В портретных зарисовках "Степи" словно бы подразумеваются разрозненные черты метафорических гоголевских портретов. Так, господин в церкви напоминает Ивана Ивановича: "От избытка достоинства <…> подбородок тянуло вверх с такой силой, что голова, казалось, каждую минуту готова была оторваться и полететь вверх" (гл. V).
По-своему противоречив, наконец, лирический мотив детства в бесконечном и вневременном пространстве степи.
Пронзительно-тоскливая чеховская песня, которую, кажется Егорушке, поет сама степь, — был ли у нее литературный источник, некий неразысканный нами родник?

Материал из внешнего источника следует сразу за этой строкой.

/-- A whole frame, call by call from `SEL`. -/
theorem drive_latch (i : Instr) {s : State} {n : Nat} (haw : 1 ≤ s.aw) (hp : s.progress = none)
    (hn : frameCalls (invocation i) s.aw ≤ n) :
    drive n (latch i .sel s) = runEngine i (invocation i) (ending i) s := by
  rw [runEngine_eq_afterRun, transact_eq]
  exact drive_frame i (callsFrom_framePlan _ haw) { st := s } (by rwa [framePlan_length]) rfl rfl rfl hp

/-- INIT from its step 3: one call for the idle level, then the frame (spec/43_initialization.md R188). -/
theorem drive_latchInit {aw : BitVec 3} {tp cp : Bool} {s : State} {n : Nat} (hl : s.lifecycle = .uninitialized)
    (hr : initRefusal aw tp cp = none) (hp : s.progress = none)
    (hn : frameCalls (invocation (.init aw tp cp)) s.aw + 1 ≤ n) :
    drive n (latch (.init aw tp cp) .idleLevel (s.setWidth aw.toNat)) = initCommand aw tp cp s := by
  obtain ⟨m, rfl⟩ := Nat.exists_eq_add_of_le' (Nat.le_of_add_left_le hn)
  obtain ⟨-, -, hpos, -⟩ := initRefusal_none.mp hr
  obtain ⟨hl', -⟩ | ⟨-, hr', -⟩ | ⟨-, -, r, t, k, e, hcase⟩ := init_cases aw tp cp s
  · exact absurd hl hl'
  · exact nomatch hr.symm.trans hr'
  have ht : t.progress = none := k.progress.trans hp
  rw [latch, drive_call m _ (c := .cs false) rfl rfl e]
  obtain ⟨rfl, hi⟩ | ⟨rfl, hi⟩ | ⟨qs, rfl, hi⟩ := hcase <;> rw [hi]
  · exact drive_hang m _ _
  · simp only [afterReply, afterFail]
    rw [unlatch ht]
    exact drive_idle m ht
  · refine Eq.trans ?_ (drive_latch (.init aw tp cp) (n := m) (k.aw ▸ hpos) ht (Nat.le_of_succ_le_succ hn))
    rfl

theorem drive_beginOperation (i : Instr) {s : State} {n : Nat} (haw : 1 ≤ s.aw) (hp : s.progress = none)
    (hn : frameCalls (invocation i) s.aw ≤ n) :
    drive n (beginOperation i s) = if s.lifecycle ≠ .ready then respondError .stateError s
      else runEngine i (invocation i) (ending i) s := by
  unfold beginOperation
  split
  · exact drive_idle n hp
  · exact drive_latch i haw hp hn

theorem drive_beginInit {aw : BitVec 3} {tp cp : Bool} {s : State} {n : Nat} (hp : s.progress = none)
    (hn : frameCalls (invocation (.init aw tp cp)) s.aw + 1 ≤ n) :
    drive n (beginInit aw tp cp s) = initCommand aw tp cp s := by
  obtain ⟨hl, e⟩ | ⟨hl, x, hr, e⟩ | ⟨hl, hr, e⟩ := beginInit_cases aw tp cp s <;> rw [e]
  · rw [drive_idle n (s := respondError .stateError s) hp]
    simp [initCommand, hl]
  · rw [drive_idle n (s := initFail x s) hp]
    simp [initCommand, hl, hr]
  · exact drive_latchInit hl hr hp hn

/-- The command run in one step ends where it ends when it is begun and stepped call by call. -/
theorem exec_eq_drive (i : Instr) {s : State} {n : Nat} (haw : 1 ≤ s.aw) (hp : s.progress = none)
    (hn : frameCalls (invocation i) s.aw + 1 ≤ n) : exec i s = .next (drive n (beginInstr i s)) := by
  obtain ⟨ho, -⟩ | ⟨ho, hi⟩ | ⟨-, aw, tp, cp, rfl⟩ := instr_kinds i
  · rw [beginInstr_operation i s ho, drive_beginOperation i (s := s.accept) haw hp (Nat.le_of_succ_le hn)]
    split
    · next hl => exact exec_operation_refused i s ho hl
    · next hl => exact exec_operation i s ho (not_not.mp hl)
  · rw [beginInstr_wire i s ho hi, drive_latch i (s := s.accept) haw hp (Nat.le_of_succ_le hn)]
    exact exec_wire i s ho hi
  · exact congrArg Host.Outcome.next (drive_beginInit (s := s.accept) hp hn).symm
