-- ==== Sys2Proof/Word.lean ====
section
/-! DEFINITION. The two widths of the block's data (spec/00_scope.md R5, R6): a byte (`BUS_DATA_W`, `REG_W`) and the 16-bit
value that serves as a CPU-bus address, a VRAM address and the content of the cursor (`BUS_ADDR_W`, `VRAM_ADDR_W`,
`CURSOR_W`). Every value of the block is unsigned (R6). -/

namespace Sys2Proof

/-- R6: a byte, an unsigned 8-bit value. -/
abbrev Byte := BitVec 8

/-- R5: a 16-bit address or cursor. -/
abbrev Word := BitVec 16

end Sys2Proof
end

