-- ==== Sys2Proof/Laws/PerInstr.lean ====
section
/-! SUPPORT. A fact of every operation as syntax, one lemma per constructor: the format in which its request travels
(spec/30_encoding.md R56: eight rows of format BW, one of BR, twenty-six of IP). -/

namespace Sys2Proof.Laws.EncodedFormat

/-- The format of opcode_table.json's row. -/
def formatOf : Instr → Format
  | .wrCtrl _ | .wrMask _ | .wrStatus _ | .wrOamaddr _ | .wrOamdata _ | .wrScroll _ | .wrAddr _ | .wrData _ => .bw
  | .rd _ => .br
  | _ => .ip

/-- An operation's request has the format of its row, at every mirror number. -/
def Statement (i : Instr) : Prop := ∀ x, (encodeAt x i).format = formatOf i

theorem wrCtrl (v : Byte) : Statement (.wrCtrl v) := fun _ => rfl
theorem wrMask (v : Byte) : Statement (.wrMask v) := fun _ => rfl
theorem wrStatus (v : Byte) : Statement (.wrStatus v) := fun _ => rfl
theorem wrOamaddr (v : Byte) : Statement (.wrOamaddr v) := fun _ => rfl
theorem wrOamdata (v : Byte) : Statement (.wrOamdata v) := fun _ => rfl
theorem wrScroll (v : Byte) : Statement (.wrScroll v) := fun _ => rfl
theorem wrAddr (v : Byte) : Statement (.wrAddr v) := fun _ => rfl
theorem wrData (v : Byte) : Statement (.wrData v) := fun _ => rfl
theorem rd (a : Word) : Statement (.rd a) := fun _ => rfl
theorem baseNametableAddr : Statement (.baseNametableAddr) := fun _ => rfl
theorem vramAddrIncrement : Statement (.vramAddrIncrement) := fun _ => rfl
theorem spritePatternTableAddr : Statement (.spritePatternTableAddr) := fun _ => rfl
theorem backgroundPatternTableAddr : Statement (.backgroundPatternTableAddr) := fun _ => rfl
theorem spriteSize : Statement (.spriteSize) := fun _ => rfl
theorem vblankNmiEnabled : Statement (.vblankNmiEnabled) := fun _ => rfl
theorem grayscale : Statement (.grayscale) := fun _ => rfl
theorem showBackgroundLeft : Statement (.showBackgroundLeft) := fun _ => rfl
theorem showSpritesLeft : Statement (.showSpritesLeft) := fun _ => rfl
theorem showBackground : Statement (.showBackground) := fun _ => rfl
theorem showSprites : Statement (.showSprites) := fun _ => rfl
theorem intensifyRed : Statement (.intensifyRed) := fun _ => rfl
theorem intensifyGreen : Statement (.intensifyGreen) := fun _ => rfl
theorem intensifyBlue : Statement (.intensifyBlue) := fun _ => rfl
theorem setCtrl (v : Byte) : Statement (.setCtrl v) := fun _ => rfl
theorem setMask (v : Byte) : Statement (.setMask v) := fun _ => rfl
theorem setOamAddr (v : Byte) : Statement (.setOamAddr v) := fun _ => rfl
theorem setSpriteOverflow (on : Bool) : Statement (.setSpriteOverflow on) := fun _ => rfl
theorem setSpriteZeroHit (on : Bool) : Statement (.setSpriteZeroHit on) := fun _ => rfl
theorem setInVblank (on : Bool) : Statement (.setInVblank on) := fun _ => rfl
theorem scrollWrite (v : Byte) : Statement (.scrollWrite v) := fun _ => rfl
theorem addrWrite (v : Byte) : Statement (.addrWrite v) := fun _ => rfl
theorem load (a : Word) : Statement (.load a) := fun _ => rfl
theorem store (a : Word) (v : Byte) : Statement (.store a v) := fun _ => rfl
theorem load16 (a : Word) : Statement (.load16 a) := fun _ => rfl
theorem store16 (a : Word) (v : Word) : Statement (.store16 a v) := fun _ => rfl

end Sys2Proof.Laws.EncodedFormat
end

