-- ==== Sys2Proof/Tests/Slice0.lean ====
section
/-! SUPPORT. Tests of the model on fixed values, and one witness for the hypotheses of every statement that has some. Expected
values are those of spec/95_test_vectors.md (named by its section) or are read off the rule named. -/

namespace Sys2Proof.Tests

open Sys2Proof.Machine

/-! ## Small states and ways to look at an outcome -/

/-- The power-on state with a control byte and a cursor. -/
def at' (ctrl : Byte) (addr : Word) : State :=
  { State.reset with regs := { State.reset.regs with ctrl := ctrl, addr := addr } }

/-- The power-on state with a mask byte. -/
def masked (m : Byte) : State := { State.reset with regs := { State.reset.regs with mask := m } }

/-- The power-on state with a status byte. -/
def flagged (b : Byte) : State := { State.reset with regs := { State.reset.regs with status := b } }

/-- The power-on state with a scroll latch. -/
def scrolled (x y : Byte) (d : ScrollDir) : State :=
  { State.reset with regs := { State.reset.regs with scroll := { x := x, y := y, next := d } } }

/-- 95_test_vectors.md 2.4: the buffers the region-boundary vectors start from. -/
def regions : State :=
  { State.reset with
    vram := { nt := [(0x000, 0xBB), (0xEFF, 0xCC), (0xFFF, 0xAA)], pal := [(0x00, 0xDD), (0x1F, 0xEE)] } }

/-- A block in the middle of a run, with no element at its power-on value. -/
def busy : State where
  regs := { ctrl := 0x93, mask := 0x1E, status := 0xE5, oamAddr := 0x10,
            scroll := { x := 0x55, y := 0x66, next := .yDir }, addr := 0x2108 }
  vram := regions.vram
  fault := none
  pending := [.busWrite 0x2005 0x0A, .internal (.load 0x3000)]
  reply := some .done

/-- A faulted block with an operation still issued to it. -/
def faulted : State :=
  { busy with fault := some (.invalidAddress 0x4010), reply := some (.failed (.invalidAddress 0x4010)) }

/-- A state in which the bus writes of a trace (30_encoding.md R61) are issued. -/
def issued (s : State) (ts : List (BitVec 24)) : State := { s with pending := ts.map requestOfTrace }

/-- The outcome is a next state that passes the check. -/
def ends (o : Host.Outcome State Fault Refusal) (p : State → Bool) : Bool :=
  match o with
  | .next t => p t
  | .fault _ | .refused _ => false

/-- The outcome is a next state without a fault that reports the value. -/
def answers (o : Host.Outcome State Fault Refusal) (v : Value) : Bool :=
  ends o fun t => t.reply == some (.value v) && t.fault == none

/-- The outcome is a next state in which the operation has faulted. -/
def faults (o : Host.Outcome State Fault Refusal) (f : Fault) : Bool :=
  ends o fun t => t.fault == some f && t.reply == some (.failed f)

/-- The outcome is the refusal. -/
def refuses (o : Host.Outcome State Fault Refusal) (r : Refusal) : Bool :=
  match o with
  | .refused q => q == r
  | .next _ | .fault _ => false

/-! ## Well-formedness (30_encoding.md R50, R52) -/

theorem test_wellFormed_refuses_below_window : (Request.busWrite 0x1FFF 0x00).wellFormed = false := by decide

theorem test_wellFormed_refuses_above_window : (Request.busWrite 0x4000 0x00).wellFormed = false := by decide

theorem test_wellFormed_accepts_window_ends :
    (Request.busWrite 0x2000 0x00).wellFormed = true ∧ (Request.busWrite 0x3FFF 0x00).wellFormed = true := by decide
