theorem mismatchBit_of_none {s : State} (h : s.c16Mismatch = none) : mismatchBit s = (Config.anyWord s.draws).getLsbD 0 := by
  rw [mismatchBit, h, Option.getD_none]

theorem mismatch_eq_ite (acc e : BitVec 16) : mismatch acc e = if acc = e then false else true := by
  by_cases h : acc = e <;> simp [mismatch, h]

theorem readField_ofBool (m : Bool) : readField (BitVec.ofBool m) = if m then 1 else 0 := by
  cases m <;> rfl

/-! The next state of each operation, by whether the register it reads holds a value. -/

section NextState

variable {s : State} {a : BitVec 16} {m : Bool}

theorem exec_c16Rd_of_some (h : s.c16Acc = some a) : exec .c16Rd s = .next (s.setRdata (readField a)) := by
  rw [exec, execC16Rd, accBits_of_some s a h, h, afterRead_some]

theorem exec_c16Rd_of_none (h : s.c16Acc = none) :
    exec .c16Rd s = .next (s.bumpDraws.meetU1.setRdata (readField ((Config.anyWord s.draws).setWidth 16))) := by
  rw [exec, execC16Rd, accBits_of_none h, h, afterRead_none]

theorem exec_c16Fold_of_some (b : Byte) (h : s.c16Acc = some a) : exec (.c16Fold b) s = .next (s.setAcc (crc16 a b)) := by
  simpa [exec, execC16Fold, h] using foldAcc_cases s b

theorem exec_c16Fold_of_none (b : Byte) (h : s.c16Acc = none) : exec (.c16Fold b) s = .next s.meetU1 := by
  simpa [exec, execC16Fold, h] using foldAcc_cases s b

theorem exec_c16Chk_of_some (e : BitVec 16) (h : s.c16Acc = some a) :
    exec (.c16Chk e) s = .next (s.setMismatch (if a = e then false else true)) := by
  rw [exec, execC16Chk, accBits_of_some s a h, mismatch_eq_ite, h, afterRead_some]

theorem exec_c16Chk_of_none (e : BitVec 16) (h : s.c16Acc = none) :
    exec (.c16Chk e) s =
      .next (s.bumpDraws.meetU1.setMismatch (if (Config.anyWord s.draws).setWidth 16 = e then false else true)) := by
  rw [exec, execC16Chk, accBits_of_none h, mismatch_eq_ite, h, afterRead_none]

theorem exec_c16Stat_of_some (h : s.c16Mismatch = some m) :
    exec .c16Stat s = .next (s.setRdata (if m then 1 else 0)) := by
  rw [exec, execC16Stat, mismatchBit_of_some s m h, readField_ofBool, h, afterRead_some]

theorem exec_c16Stat_of_none (h : s.c16Mismatch = none) :
    exec .c16Stat s = .next (s.bumpDraws.meetU1.setRdata (if (Config.anyWord s.draws).getLsbD 0 then 1 else 0)) := by
  rw [exec, execC16Stat, mismatchBit_of_none h, readField_ofBool, h, afterRead_none]

end NextState

/-- Settles O20. -/
theorem c16LoadSetsTheAccumulator : Obligations.C16LoadSetsTheAccumulator :=
  ⟨fun _ => decode_regWord .., fun _ _ => rfl⟩

/-- Settles O21. -/
theorem c16ReadReturnsTheAccumulator : Obligations.C16ReadReturnsTheAccumulator :=
  ⟨fun _ => decode_regWord .., fun _ _ => exec_c16Rd_of_some, fun _ => exec_c16Rd_of_none⟩

/-- Settles O22. -/
theorem c16FoldFoldsOneByte : Obligations.C16FoldFoldsOneByte :=
  ⟨fun _ => decode_regWord .., fun _ _ => exec_c16Fold_of_some, fun _ => exec_c16Fold_of_none⟩

/-- Settles O23. -/
theorem c16CheckRecordsTheComparison : Obligations.C16CheckRecordsTheComparison :=
  ⟨fun _ => decode_regWord .., fun _ _ => exec_c16Chk_of_some, fun _ => exec_c16Chk_of_none⟩

/-- Settles O24. -/
theorem c16StatusReturnsTheFlag : Obligations.C16StatusReturnsTheFlag :=
  ⟨fun _ => decode_regWord .., fun _ _ => exec_c16Stat_of_some, fun _ => exec_c16Stat_of_none⟩

/-! The sequence of R138. -/

theorem execAll_cons_of_next {i : Instr} {s t : State} (h : exec i s = .next t) (is : List Instr) :
    execAll (i :: is) s = execAll is t := by
  rw [execAll, h]

/-- A load of 0 and folds leave the CRC16 of the bytes folded (R132), whatever instructions come after them: the first fold
finds the value loaded, and every later one the value of the fold before it. -/
theorem execAll_c16Ld_c16Fold_append (bs : List Byte) (is : List Instr) (s : State) :
    execAll ([.c16Ld 0] ++ bs.map .c16Fold ++ is) s = execAll is (s.setAcc (crc16seq bs)) := by
  have hfolds : ∀ a, execAll (bs.map .c16Fold ++ is) (s.setAcc a) = execAll is (s.setAcc (bs.foldl crc16 a)) := by
    induction bs with
    | nil => exact fun _ => rfl
    | cons b bs ih => exact fun a => (execAll_cons_of_next (exec_c16Fold_of_some b rfl) _).trans (ih (crc16 a b))
  exact hfolds 0

/-- `C16.CHK` of the trailing bytes compares as `verify` does. -/
theorem ite_crc16seq_eq_not_verify (data : List Byte) (hi lo : Byte) :
    (if crc16seq data = hi ++ lo then false else true) = !verify data hi lo := by
  by_cases h : crc16seq data = hi ++ lo <;> simp [verify, expectedCrc, h]

/-- Settles O25: the check finds the CRC16 that the load and the folds leave, and the read finds the check's flag. -/
theorem c16SequenceVerifiesTheBlock : Obligations.C16SequenceVerifiesTheBlock := by
  intro s data hi lo
  rw [execAll_c16Ld_c16Fold_append, execAll_cons_of_next (exec_c16Chk_of_some _ (setAcc_c16Acc ..)),
    execAll_cons_of_next (exec_c16Stat_of_some (setMismatch_c16Mismatch ..)), ite_crc16seq_eq_not_verify]
  cases verify data hi lo <;> rfl

end Sys2Proof.Proofs
end

section
/-!
PROOFS. What the block check guarantees (spec/41_crc16.md section 3, R140): a CRC loop that reads its own remainder ends at 0, and
one wrong bit of the data or of the CRC never verifies.
-/
namespace Sys2Proof.Proofs

open Polynomial
open Sys2Proof.Machine

/-! A CRC loop that reads its own remainder. -/

theorem coeff_toPoly {w : Nat} (v : BitVec w) {i : Nat} (hi : i < w) : (toPoly v).coeff i = if v.getLsbD i then 1 else 0 := by
  rw [toPoly, finsetSum_coeff, Finset.sum_eq_single_of_mem i (Finset.mem_range.2 hi)]
  · split <;> simp
  · intro j _ hj
    split <;> simp [coeff_X_pow, hj.symm]

theorem eq_zero_of_toPoly_eq_zero {w : Nat} {v : BitVec w} (h : toPoly v = 0) : v = 0#w := by
  apply BitVec.eq_of_getLsbD_eq
  intro i hi
  simpa [h] using coeff_toPoly v hi

/-- The dividend is then twice the remainder, which over GF(2) is 0. -/
theorem foldl_crcBit_eq_zero {w : Nat} (g r : BitVec w) {bits : List Bool} (hlength : bits.length = w)
    (hbits : bitsPoly bits = toPoly r) : bits.foldl (crcBit g) r = 0#w := by
  apply eq_zero_of_toPoly_eq_zero
  rw [toPoly_foldl_crcBit, hlength, hbits, CharTwo.add_self_eq_zero, zero_modByMonic]

/-! Bytes as bits. -/

theorem foldl_crc16_eq_foldl_crcBit (bs : List Byte) (a : BitVec 16) :
    bs.foldl crc16 a = (bs.flatMap bitsMsbFirst).foldl (crcBit 0x1021#16) a :=
  List.foldl_flatMap.symm

theorem bitsPoly_flatMap_pair (hi lo : Byte) : bitsPoly ([hi, lo].flatMap bitsMsbFirst) = toPoly (hi ++ lo) := by
  simp only [bitsPoly_flatMap_cons, toPoly_append]
  simp [bitsPoly]

/-- Bit `k` of the byte at index `i` stands at the power of `x` given by the bits that come after it (R130). -/
theorem bitsPoly_flatMap_modify {bs : List Byte} {i k : Nat} (hi : i < bs.length) (hk : k < 8) :
    bitsPoly ((bs.modify i (· ^^^ (1#8 <<< k))).flatMap bitsMsbFirst) =
      bitsPoly (bs.flatMap bitsMsbFirst) + X ^ (k + 8 * (bs.length - (i + 1))) := by
  induction bs generalizing i with
  | nil => simp at hi
  | cons b bs ih =>
    cases i with
    | zero =>
      simp only [List.modify_zero_cons, bitsPoly_flatMap_cons, toPoly_xor, toPoly_one_shiftLeft hk, List.length_cons,
        Nat.zero_add, Nat.add_sub_cancel, pow_add]
      ring
    | succ i =>
      simp only [List.modify_succ_cons, bitsPoly_flatMap_cons, List.length_modify, List.length_cons,
        Nat.add_sub_add_right _ 1 (i + 1), ih (Nat.lt_of_succ_lt_succ hi), ← add_assoc]

/-! The block check. -/

/-- The trailing bytes of a CRC, high byte first, are read back as that CRC (R56, R98). -/
theorem append_crcBytes (c : BitVec 16) : (c.extractLsb' 8 8 ++ c.extractLsb' 0 8 : BitVec 16) = c := by
  rw [BitVec.extractLsb'_append_extractLsb'_eq_extractLsb' (by rfl)]
  exact BitVec.extractLsb'_eq_self

theorem verify_crcBytes (data : List Byte) (c : BitVec 16) :
    verify data (c.extractLsb' 8 8) (c.extractLsb' 0 8) = (crc16seq data == c) := by
  rw [verify, expectedCrc, append_crcBytes]

theorem xor_one_shiftLeft_ne {w k : Nat} (c : BitVec w) (hk : k < w) : c ≠ c ^^^ (1#w <<< k) := by
  intro h
  have hbit := congrArg (BitVec.getLsbD · k) h
  simp [← BitVec.twoPow_eq, hk] at hbit

/-- R140 (b), of the data: a flipped bit adds one power of `x` to the message. -/
theorem crc16seq_ne_modify {data : List Byte} {i k : Nat} (hi : i < data.length) (hk : k < 8) :
    crc16seq data ≠ crc16seq (data.modify i (· ^^^ (1#8 <<< k))) := by
  simp only [crc16seq, foldl_crc16_eq_foldl_crcBit]
  refine foldl_crcBit_ne_of_bitsPoly_add (by decide) 0#16 ?_ (bitsPoly_flatMap_modify hi hk)
  simp only [length_flatMap_bitsMsbFirst, List.length_modify]

/-- R140 (c), from every accumulator. -/
theorem foldl_crc16_own_bytes (c : BitVec 16) : [c.extractLsb' 8 8, c.extractLsb' 0 8].foldl crc16 c = 0#16 := by
  rw [foldl_crc16_eq_foldl_crcBit]
  refine foldl_crcBit_eq_zero _ c (length_flatMap_bitsMsbFirst _) ?_
  rw [bitsPoly_flatMap_pair, append_crcBytes]

/-- Settles O13: a wrong bit of the data changes the CRC computed, and one of the CRC the value it is compared with. -/
theorem blockCheckAcceptsTheRightCrcAndRejectsOneFlippedBit :
    Obligations.BlockCheckAcceptsTheRightCrcAndRejectsOneFlippedBit := by
  intro data hlength
  refine ⟨?_, fun i k hi hk => ?_, fun k hk => ?_, ?_⟩
  · rw [verify_crcBytes, beq_self_eq_true]
  · rw [verify_crcBytes, beq_eq_false_iff_ne]
    exact (crc16seq_ne_modify (hlength ▸ hi) hk).symm
  · rw [verify_crcBytes, beq_eq_false_iff_ne]
    exact xor_one_shiftLeft_ne _ hk
  · rw [List.foldl_append]
    exact foldl_crc16_own_bytes _

end Sys2Proof.Proofs
end

section
/-!
PROOFS. The host's operations on the SPI unit (spec/42_spi.md sections 2 to 4, R152 to R160): the word that selects each, and the
whole next state or the refusal (spec/93_implementation_defined.md U4, U7).
-/
namespace Sys2Proof.Proofs

open Sys2Proof.Machine Sys2Proof.Laws

/-! The operations that a byte in progress refuses (U7), and the reserved mode (U4). -/

section ByteInProgress

variable {s : State} {m : BitVec 2} {mode : CsMode}

theorem exec_spiDiv_of_empty (d : BitVec 12) (h : s.txq = []) : exec (.spiDiv d) s = .next (s.setDiv d) :=
  if_pos (List.isEmpty_iff.2 h)

theorem exec_spiDiv_of_pending (d : BitVec 12) (h : s.txq ≠ []) : exec (.spiDiv d) s = .refused .writeWhileSending :=
  if_neg (mt List.isEmpty_iff.1 h)

theorem exec_spiCs_of_reserved (h : csModeOfBits m = none) : exec (.spiCs m) s = .refused .reservedMode := by
  rw [exec, execSpiCs, h]

theorem exec_spiCs_of_empty (hm : csModeOfBits m = some mode) (h : s.txq = []) :
    exec (.spiCs m) s = .next (s.setMode mode) := by
  rw [exec, execSpiCs, hm]
  exact if_pos (List.isEmpty_iff.2 h)

theorem exec_spiCs_of_pending (hm : csModeOfBits m = some mode) (h : s.txq ≠ []) :
    exec (.spiCs m) s = .refused .writeWhileSending := by
  rw [exec, execSpiCs, hm]
  exact if_neg (mt List.isEmpty_iff.1 h)

end ByteInProgress

/-! The words that the reads return (R86, R87). -/

theorem readField_csModeBits (m : CsMode) :
    readField (csModeBits m) = (match m with | .auto => 0 | .hold => 2 | .off => 3) := by
  cases m <;> rfl

theorem txfifoWord_txFull (s : State) :
    txfifoWord (txFull s) = if s.txq.length = Config.fifoDepth then 0x80000000 else 0x00000000 := by
  cases hfull : txFull s with
  | true => rw [if_pos ((txFull_iff s).1 hfull)]; rfl
  | false => rw [if_neg (fun hl => by simp [(txFull_iff s).2 hl] at hfull)]; rfl

/-! The two queues (R158, R160). -/

theorem enqueue_of_room {s : State} (b : Byte) (h : s.txq.length ≠ Config.fifoDepth) :
    s.enqueue b = { s with txq := s.txq ++ [b], sent := s.sent ++ [b] } := by
  rcases enqueue_cases s b with ⟨-, e⟩ | ⟨hfull, -⟩
  · exact e
  · exact absurd ((txFull_iff s).1 hfull) h

theorem receive_of_empty {s : State} (h : s.rxq = []) :
    s.receive = { s with rdata := some (sentinelWord (Config.anyWord s.draws)), draws := s.draws + 1 } := by
  simpa [h] using receive_cases s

"Егорушка оглядывался и не понимал, откуда эта странная песня; потом же, когда он прислушался, ему стало казаться, что это пела трава; в своей песне она, полумертвая, уже погибшая, без слов, но жалобно и искренно убеждала кого-то, что она ни в чем не виновата, что солнце выжгло ее понапрасну; она уверяла, что ей страстно хочется жить, что она еще молода и была бы красивой, если бы не зной и не засуха; вины не было, но она все-таки просила у кого-то прощения и клялась, что ей невыносимо больно, грустно и жалко себя…"
Эта знаменитая страница восходит к Гоголю.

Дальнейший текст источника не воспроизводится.